/-- TE_DELAYED_SEND (R324): updates whose delay is over may send. -/
def State.teDelayed (s : State) : State :=
  { s with pnl := { s.pnl with updates := s.pnl.updates.map (fun (u : Update) =>
      match u.until_ with
      | some x => if x ≤ (s.now : Rat) then { u with until_ := none } else u
      | none => u) } }

/-! ### Frame starts (R368, R375, R376) -/

/-- The conditions of R376; after an orderly trip no further frame is composed (R501). -/
def State.firstLight (s : State) : Bool :=
  !s.flag F.THM_STATUS_ORDERLY && s.imageOn && s.out.running && s.panel.live.all (fun g => s.tlkSt g == 5) && s.allBuilt

/-- Every DC counter is 0 (R368). -/
def State.zeroCounters (s : State) : State :=
  match s.region 3 with
  | some r => s.zeroRange r.base ((s.panel.width * s.panel.height + 1) / 2)
  | none => s

/-- BLACKING begins (R368, R376): every counter is 0. The tiles, which have just come up, show state 0 (DESIGN CHOICE, log entry 175). -/
def State.blackStart (s : State) : State :=
  let s1 := s.zeroCounters.put F.PNL_STATUS_SHOWN 0
  let n := if s.twoNow then 4 else 2
  { (s1.put F.PNL_STATUS_STATE 1) with pnl := { s1.pnl with black := 1, blackN := n, updates := [], rowMarks := [], balMarks := [] } }

/-- What the black frames leave (R376): every counter 0, every stored polarity negative, every VALID clear, in rows that they did not carry and
in a state that they did not write too. -/
def State.blackEnd (s : State) : State :=
  s.panel.allSegs.foldl (fun s k => [0, 1].foldl (fun s st => s.setSeg st k (s.segEntry st k).1 1 false) s) s.zeroCounters

/-- SELECT (R375): generator GEN is on or off for this frame's target presentation time, under the settings of its epoch. -/
def State.selectState (s : State) : State :=
  if s.twoNow then
    let target := ((s.brd.frames.find? (fun f => f.frame == s.frameNo)).map (·.target)).getD (s.fullR s.out.start)
    let want := if blinkWith (s.settingAt s.out.epoch) (s.settingAt s.out.epoch F.PNL_CTRL_GEN) target then 0 else 1
    if want = s.get F.PNL_STATUS_SHOWN then { s with pnl := { s.pnl with select := none } }
    else
      let s1 := s.put F.PNL_STATUS_SHOWN want
      { s1 with pnl := { s1.pnl with select := some want } }
  else { s with pnl := { s.pnl with select := none } }

/-- What the panel drive does at a frame start (R375, R376, R381). No black frame is sent while the picture is held (R352). -/
def State.panelFrame (s : State) : State :=
  match s.pnlSt with
  | 0 => if s.firstLight then s.blackStart else s
  | 1 =>
    if s.holdAll then s
    else if s.pnl.black < s.pnl.blackN then { s with pnl := { s.pnl with black := s.pnl.black + 1 } }
    else (s.blackEnd.put F.PNL_STATUS_STATE 2).selectState
  | 2 => s.selectState
  | _ => s

/-- FRAME_START: the counters of the frame that ends move, the next frame begins, and the panel drive acts (R306, R368). -/
def State.frameStart (s : State) : State :=
  match s.out.gen with
  | none => s
  | some g =>
    if s.frameDue = false then s
    else
      let sweep := s.out.running && !s.pnl.sweepOff && (s.pnlSt == 1 || s.pnlSt == 2 || s.pnlSt == 4)
      let s0 := if sweep then s.sweep 1 else s
      let s1 : State := { s0 with pnl := { s0.pnl with sweepDue := sweep } }
      (s1.frameBegin g).panelFrame

/-- DC_SWEEP_COMPLETE (R370). -/
def State.sweepComplete (s : State) : State :=
  if s.pnl.sweepDue then
    let s1 : State := { s with pnl := { s.pnl with sweepDue := false } }
    s1.sweepMark
  else s

/-- The panel drive halts (R381): a reset, a fatal freeze or a full-image switch. What was not sent is sent anew later. -/
def State.panelHalt (s : State) : State :=
  if s.pnlSt = 2 then
    let s1 := s.cutUpdates (fun _ => true)
    let from_ := if s.pnl.sweepOff then s.pnl.heldFrom else s1.frameNo
    { (s1.put F.PNL_STATUS_STATE 3) with pnl := { s1.pnl with
        heldFrom := from_
        sweepOff := false
        select := none } }
  else s

/-- A PNL reset or a fatal freeze stops the sweep in BLACKING and DISCHARGING too, which it does not end (R370, R377). -/
def State.panelStop (s : State) : State :=
  if (s.pnlSt = 1 ∨ s.pnlSt = 4) ∧ s.pnl.sweepOff = false then
    { s with pnl := { s.pnl with sweepOff := true, heldFrom := s.frameNo } }
  else s.panelHalt

/-- Release, at the next marker (R370, R381): one catch-up sweep, then RUNNING from HALTED. -/
def State.panelRelease (s : State) : State :=
  let swept := s.sweep (s.frameNo - s.pnl.heldFrom)
  if s.pnlSt = 3 then swept.put F.PNL_STATUS_STATE 2
  else if s.pnl.sweepOff then { swept with pnl := { swept.pnl with sweepOff := false } }
  else s

/-! ### Discharge (R377) -/

/-- POWER_ON (R377): in OFF, the groups restart at DETECT, unless ORDERLY is asserted (R501). -/
def State.powerOn (s : State) : State :=
  if s.pnlSt = 0 ∧ s.imageOn = true ∧ s.flag F.THM_STATUS_ORDERLY = false then s.detectGroups s.panel.live else s
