/-- Show the offsets (R455, R456). -/
def State.showOffsets (s : State) : State :=
  let a := tickInt (s.srv 0).o
  let b := tickInt (s.srv 1).o
  let s1 := (s.putS (F.TIM_SRV_OFFSET_O_NS.nth 0) a).putS (F.TIM_SRV_OFFSET_O_NS.nth 1) b
  s1.putS F.TIM_DOMAIN_DIFF_DIFF_NS (if s.srvState 0 = 3 ∧ s.srvState 1 = 3 then b - a else 0)

/-- State of the time base (R441). -/
def State.tbState (s : State) : Nat := s.get F.TIM_STATUS_TB_STATE

/-- The disciplining or target domain, or the last one (R441, R454). -/
def State.tbSource (s : State) : Nat := s.get F.TIM_STATUS_SOURCE

/-- Whether servo `v` is LOCKED. -/
def State.srvLocked (s : State) (v : Nat) : Bool := s.srvState v == 3

/-- A servo event with its offset in ns (R453). -/
def State.srvEvent (s : State) (code v : Nat) : State := s.event code v v (argS (tickInt (s.srv v).o))

/-- The GENLOCK CASTLING field in force (R50). -/
def State.castling (s : State) : Bool := (s.out.gen.map (·.castling)).getD 0 == 1

/-- |o_Y − o_X| ≤ MAX_US (R441). -/
def State.offsetsNear (s : State) : Bool :=
  decide (((s.srv 0).o - (s.srv 1).o).natAbs ≤ s.get F.TIM_CASTLE_MAX_MAX_US * tickUs)

/-- Count the time spent in HOLDOVER so far, in whole ms (R458). -/
def State.countHoldover (s : State) : State :=
  match s.tim.holdAt with
  | none => s
  | some a =>
    let n := (s.now - a) / tickMs
    let s1 := s.count Reg.TIM_SNAP_HOLDOVER_MS n
    { s1 with tim := { s1.tim with holdAt := some (a + n * tickMs) } }

/-- Enter a state of R441. -/
def State.tbEnter (s : State) (st src : Nat) : State :=
  let s1 := if s.tbState = 3 then s.countHoldover else s
  let s2 : State := { s1 with tim := { s1.tim with holdAt := if st = 3 then some s.now else none } }
  (s2.put F.TIM_STATUS_TB_STATE st).put F.TIM_STATUS_SOURCE src

/-- Step the time base by `d` ticks (R440): offsets against it move the other way. -/
def State.tbStep (s : State) (d : Int) : State :=
  let s1 : State := { s with off := s.off + d }
  let move (v : Servo) : Servo :=
    { v with
      o := v.o - d
      down := v.down.map (· + d)
      meas := v.meas.map (fun (m : Nat × Int) => (m.1, m.2 - d)) }
  let s2 : State := { s1 with tim := { s1.tim with servos := s1.tim.servos.map move, steppedAt := some (s1.full s1.now / (10 * tickMs)), stepLag := s1.tim.stepLag + d } }
  s2.showOffsets

/-- Castle begun toward `y` (R441). -/
def State.castleTo (s : State) (y : Nat) : State := (s.tbEnter 2 y).srvEvent 0x1123 y

/-- Enter HOLDOVER (R441); `far` says that the offset bound failed. -/
def State.holdover (s : State) (far : Bool) : State :=
  let x := s.tbSource
  let s1 := (s.tbEnter 3 x).srvEvent 0x1125 x
  if far then s1.srvEvent 0x1126 (1 - x) else s1

/-- The castle reaches its end: |o_Y| < 100 ns (R441). -/
def State.castleEnd (s : State) : State :=
  let y := s.tbSource
  if s.tbState = 2 ∧ (s.srv y).o.natAbs < 100 * tickNs then
    ((s.tbEnter 1 y).srvEvent 0x1124 y).count Reg.TIM_SNAP_CASTLES 1
  else s

/-- The rows of R441 that a servo's state or offset brings about. The second component says that the time base stepped. -/
def State.tbRules (s : State) : State × Bool :=
  let x := s.tbSource
  let y := 1 - x
  match s.tbState with
  | 0 =>
    let p := s.get F.TIM_CTRL_PREFER
    let pick := if s.srvLocked p then some p else if s.srvLocked (1 - p) then some (1 - p) else none
    match pick with
    | none => (s, false)
    | some v =>
      let s1 : State := { s with tim := { s.tim with freeLeft := some s.now } }
      ((s1.tbEnter 1 v).tbStep (s.srv v).o, true)
  | 1 =>
    let p := s.get F.TIM_CTRL_PREFER
    if s.tim.freeLeft = some s.now ∧ p = y ∧ s.srvLocked y = true ∧ (s.srv y).lockedAt = s.now then
      ((s.tbEnter 1 y).tbStep (s.srv y).o, true)
    else if s.srvLocked x then (s, false)
    else if s.srvLocked y ∧ s.castling ∧ s.offsetsNear then ((s.castleTo y).castleEnd, false)
    else (s.holdover (s.srvLocked y && s.castling && !s.offsetsNear), false)
  | 2 =>
    if s.srvLocked x then (s.castleEnd, false)
    else if s.srvLocked y then ((s.castleTo y).castleEnd, false)
    else (s.holdover false, false)
  | _ =>
    if s.srvLocked x then (s.tbEnter 1 x, false)
    else if s.srvLocked y ∧ s.castling ∧ s.offsetsNear then ((s.castleTo y).castleEnd, false)
    else (s, false)

/-- The latest `n` ticks of a list of durations with values. -/
def lastTicks : Nat → List (Nat × Int) → List (Nat × Int)
  | _, [] => []
  | n, (d, f) :: l => if n = 0 then [] else (min n d, f) :: lastTicks (n - min n d) l

/-- The mean of values over their durations, `z` where there are none. -/
def meanOver (z : Int) (l : List (Nat × Int)) : Int :=
  let n := l.foldl (fun (a : Nat) q => a + q.1) 0
  if n = 0 then z else (l.foldl (fun (a : Int) (q : Nat × Int) => a + (q.1 : Int) * q.2) 0).fdiv (n : Int)

/-- The largest phase term in ppb: SLEW_PPB, and while castling 1,000 (R440). -/
def State.slewMax (s : State) : Nat := if s.tbState = 2 then 1000 else min 1000 (s.get F.TIM_SERVO_SLEW_PPB)

/-- The rate trim in force (R440, R455), within ±200 ppm: its frequency term, and a phase term toward the domain's offset within its bound;
both are otherwise left open by the spec (log entry 66). In HOLDOVER the frequency term is the mean of the last 64 s of discipline and the
phase term 0 (R441); in FREE no domain moves either. -/
def State.setTrim (s : State) : State :=
  let t := s.tim
  let log := if t.freqOn then lastTicks (64 * tickS) ((s.now - t.freqAt, t.freqTerm) :: t.freqLog) else t.freqLog
  let on := s.tbState == 1 || s.tbState == 2
  let f := s.free 66
  let p := f.2.free 67
  let o := (s.srv s.tbSource).o
  let size : Int := (p.1 % (s.slewMax + 1) : Nat)
  let freq : Int := if on then (f.1 % 400001 : Nat) - 200000 else if t.freqOn then meanOver t.freqTerm log else t.freqTerm
  let phase : Int := if on = false ∨ o = 0 then 0 else if o < 0 then -size else size
  let s1 := if on then p.2 else s
  let s2 : State := { s1 with tim := { s1.tim with freqTerm := freq, phaseTerm := phase, freqAt := s.now, freqOn := on, freqLog := log } }
  s2.putS F.TIM_TB_FREQ_PPB (max (-200000) (min 200000 (freq + phase)))

/-- The time base after anything that may move it, and the raster told of it (R315, R442). -/
def State.tbSettle (s : State) : State :=
  let r := s.showOffsets.tbRules
  let s1 := r.1.setTrim
  if s1.tbState = s.tbState ∧ s1.tbSource = s.tbSource ∧ r.2 = false then s1 else s1.timeBaseMoved r.2

/-! ### Servos (R437 to R439) -/

/-- Show a servo's state (R439, R454, R456). -/
def State.setSrv (s : State) (v st : Nat) : State :=
  (s.put (F.TIM_SRV_STATUS_STATE.nth v) st).put (if v = 0 then F.TIM_STATUS_SRV_A else F.TIM_STATUS_SRV_B) (st % 4)

/-- An interval 2^n seconds in ticks. -/
def logTicks (n : Int) : Nat := if 0 ≤ n then tickS * 2 ^ n.toNat else tickS / 2 ^ (-n).toNat

/-- A servo of a state that drops what it measured: for a newly selected master. -/
def Servo.fresh (v : Servo) : Servo :=
  { v with
    lastSync := none, twoStep := none, down := none, delays := [], meas := [], agree := 0, disagree := 0, sentDreq := none }

/-- Show the selected master (R456). -/
def State.showMaster (s : State) (v : Nat) (m : Option Master) : State :=
  match m with
  | none => s
  | some m => ((s.put (F.TIM_SRV_STATUS_STEPS.nth v) m.steps).put (F.TIM_SRV_STATUS_PORT.nth v) m.port).put
      (F.TIM_SRV_GM_GM_ID.nth v) (beNat m.gm)
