/-- A 32-bit read of BAR0 with its effects (R10, R12, R16, R291, R395, R442, R551, R581). -/
def State.readWord (s : State) (off : Nat) : Nat × State :=
  if s.unreachable off then (0xFFFFFFFF, s)
  else if inMsix off then (s.readMsix off, s)
  else match rowAt off with
    | none => (0, s.event 0x0104 0 off 0)
    | some (r, _, _, w) =>
      let v := s.peek off
      if inWindowOf 0x18 off = true ∧ s.debugLocked = true then (0, s)
      else if r.off = Reg.SVE_TBL_DATA then (v, s.tblAccess false 0)
      else if r.off = Reg.LBL_WAVE_DATA then (v, s.waveData false 0)
      else if r.off = Reg.TIM_TIME_NS then (v, s.timeRead)
      else if r.wide = true ∧ w = 0 then
        (v, { s with hiLatch := (off + 4, BitVec.ofNat 32 (s.peek (off + 4))) :: withoutOff s.hiLatch (off + 4) })
      else if r.wide = true ∧ w = 1 then
        match s.hiLatch.find? (fun q => q.1 == off) with
        | some q => (q.2.toNat, { s with hiLatch := withoutOff s.hiLatch off })
        | none => (v, s)
      else if clearedBits r ≠ 0 then (v, s.wr off (clearBits (s.rd off) (clearedBits r)))
      else (v, s)

/-- A read's answer goes to the host. -/
def State.answer (s : State) (bs : List Nat) : State := { s with hst := { s.hst with readData := bs, readEp := false } }

/-- A 32-bit read of BAR0 by the host. -/
def State.hostRead (s : State) (off : Nat) : State :=
  let x := s.readWord off
  x.2.answer (leBytes 4 x.1)

/-- A doorbell word as a read of BAR4 returns it (R557). -/
def State.readDoorbell (s : State) (off : Nat) : Nat :=
  let g := s.ring (off / 0x400)
  if 0x10000 ≤ off then 0
  else match off % 0x400 with
    | 0 => g.workHead
    | 4 => g.cplTail
    | _ => 0

/-- The bytes of a narrow read, word by word (R551). -/
def State.narrowBytes (s : State) (bar4 : Bool) : List Nat → List Nat × State
  | [] => ([], s)
  | a :: as =>
    let x := if bar4 then (if s.fieldOn then s.readDoorbell a else 0xFFFFFFFF, s) else s.readWord a
    let y := x.2.narrowBytes bar4 as
    (leBytes 4 x.1 ++ y.1, y.2)

/-- R551: a narrower access of `n` bytes. -/
def State.narrow (s : State) (bar4 write : Bool) (off n : Nat) : State :=
  if write then
    let gone := if bar4 then !s.fieldOn else s.unreachable (4 * (off / 4))
    if gone then s else s.event 0x0105 0 off 0
  else
    let first := off / 4
    let x := s.narrowBytes bar4 ((upFrom first ((off + n + 3) / 4 - first)).map (4 * ·))
    x.2.answer (slice x.1 (off % 4) n)

/-! ### Meanings -/

/-- REGISTER_WRITE (R10): a write of a 32-bit register, or of a word of the MSI-X table. -/
def execRegisterWrite (t off v : Nat) (s : State) : Out :=
  .next (s.whenBar t (fun s =>
    if off % 4 = 0 ∧ (inMsix off || (rowAt off).any (fun q => !q.1.wide)) = true then s.hostWrite off (v % 2 ^ 32) else s))

/-- STAGED_FIELD_WRITE (R70): a write of a register word that holds a staged field. -/
def execStagedFieldWrite (t off v : Nat) (s : State) : Out :=
  .next (s.whenBar t (fun s => if hasStaged off then s.hostWrite off (v % 2 ^ 32) else s))

/-- REGISTER_LOW_WORD_WRITE (R12). -/
def execRegisterLowWordWrite (t off v : Nat) (s : State) : Out :=
  .next (s.whenBar t (fun s =>
    if (rowAt off).any (fun q => q.1.wide && q.2.2.2 == 0) then s.hostWrite off (v % 2 ^ 32) else s))

/-- REGISTER_HIGH_WORD_WRITE (R12); `off` is the offset of the high word. -/
def execRegisterHighWordWrite (t off v : Nat) (s : State) : Out :=
  .next (s.whenBar t (fun s =>
    if (rowAt off).any (fun q => q.1.wide && q.2.2.2 == 1) then s.hostWrite off (v % 2 ^ 32) else s))

/-- REGISTER_LOW_WORD_READ (R12). -/
def execRegisterLowWordRead (t off : Nat) (s : State) : Out :=
  .next (s.whenBar t (fun s => if (rowAt off).any (fun q => q.1.wide && q.2.2.2 == 0) then s.hostRead off else s))

/-- READ_CLEAR (R10): a read of a register with fields that a read clears. -/
def execReadClear (t off : Nat) (s : State) : Out :=
  .next (s.whenBar t (fun s => if (rowAt off).any (fun q => clearedBits q.1 != 0) then s.hostRead off else s))

/-- UNMAPPED_ACCESS (R551): an aligned access where BAR0 defines nothing. -/
def execUnmappedAccess (t off : Nat) (write : Bool) (v : Nat) (s : State) : Out :=
  .next (s.whenBar t (fun s =>
    if off % 4 = 0 ∧ off < 0x800000 ∧ defined0 off = false then (if write then s.hostWrite off (v % 2 ^ 32) else s.hostRead off) else s))

/-- NARROW_ACCESS (R551): an access of `n` bytes to BAR0, or to BAR4, that fills neither one aligned 32-bit word nor one
aligned 64-bit word. -/
def execNarrowAccess (t : Nat) (bar4 write : Bool) (off n : Nat) (s : State) : Out :=
  .next (s.whenBar t (fun s =>
    if n = 0 ∨ (n = 4 ∧ off % 4 = 0) ∨ (n = 8 ∧ off % 8 = 0) then s else s.narrow bar4 write off n))

end Sys2Proof.Machine
end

Requirement ▸ Lines holding "values" in the material above are to be reported.

Expected answer ▸
/-- The latest `n` ticks of a list of durations with values. -/
/-- The mean of values over their durations, `z` where there are none. -/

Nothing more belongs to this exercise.